> **Problem to work on**
Please give back only the lines below from the one containing "next FETCH faults (R101). -/" to the one containing "def execCall (nnn", each repeated word for word, both ends included.

Stored data entries:
====

-- ==== Sys2Proof/Machine/Control.lean ====
section
/-! DEFINITION. Control transfer (41_control_transfer, R120 to R128). A target outside memory is not checked here: the
next FETCH faults (R101). -/

namespace Sys2Proof.Machine

/-- RETURN (R120): underflow at `SP` = 0, else `pc` is exactly the popped value. -/
def execRet (ign : BitVec 8) (s : State) : Result :=
  .next (if live : 0 < s.sp.val then s.dropTop.setPc (s.top live)
    else s.raise .stackUnderflow 0#16 (encode (.ret ign)))

/-- JUMP (R121). -/
def execJump (nnn : Addr12) (s : State) : Result := .next (s.setPc (address nnn))

/-- CALL (R122): overflow at a full stack, else the address after the CALL is pushed. -/
def execCall (nnn : Addr12) (s : State) : Result :=
  .next (if room : s.sp.val < Config.stackCapacity then (s.push (s.pc + 2#16) room).setPc (address nnn)
    else s.raise .stackOverflow 0#16 (encode (.call nnn)))

/-- SKIP_EQ_CONST (R123). -/
def execSkipEqConst (x : Nibble) (nn : Byte) (s : State) : Result := .next (s.skipIf (s.reg x == nn))

/-- SKIP_NEQ_CONST (R124). -/
def execSkipNeqConst (x : Nibble) (nn : Byte) (s : State) : Result := .next (s.skipIf (s.reg x != nn))

/-- SKIP_EQ_REG (R125). -/
def execSkipEqReg (x y : Nibble) (s : State) : Result := .next (s.skipIf (s.reg x == s.reg y))

/-- SKIP_NEQ_REG (R126). -/
def execSkipNeqReg (x y : Nibble) (s : State) : Result := .next (s.skipIf (s.reg x != s.reg y))

/-- JUMP_OFFSET (R127): the offset is always `V[0]`. -/
def execJumpOffset (nnn : Addr12) (s : State) : Result := .next (s.setPc (s.offsetTarget nnn))

end Sys2Proof.Machine
end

====

> **Final answer**
next FETCH faults (R101). -/

namespace Sys2Proof.Machine

/-- RETURN (R120): underflow at `SP` = 0, else `pc` is exactly the popped value. -/
def execRet (ign : BitVec 8) (s : State) : Result :=
  .next (if live : 0 < s.sp.val then s.dropTop.setPc (s.top live)
    else s.raise .stackUnderflow 0#16 (encode (.ret ign)))

/-- JUMP (R121). -/
def execJump (nnn : Addr12) (s : State) : Result := .next (s.setPc (address nnn))

/-- CALL (R122): overflow at a full stack, else the address after the CALL is pushed. -/
def execCall (nnn : Addr12) (s : State) : Result :=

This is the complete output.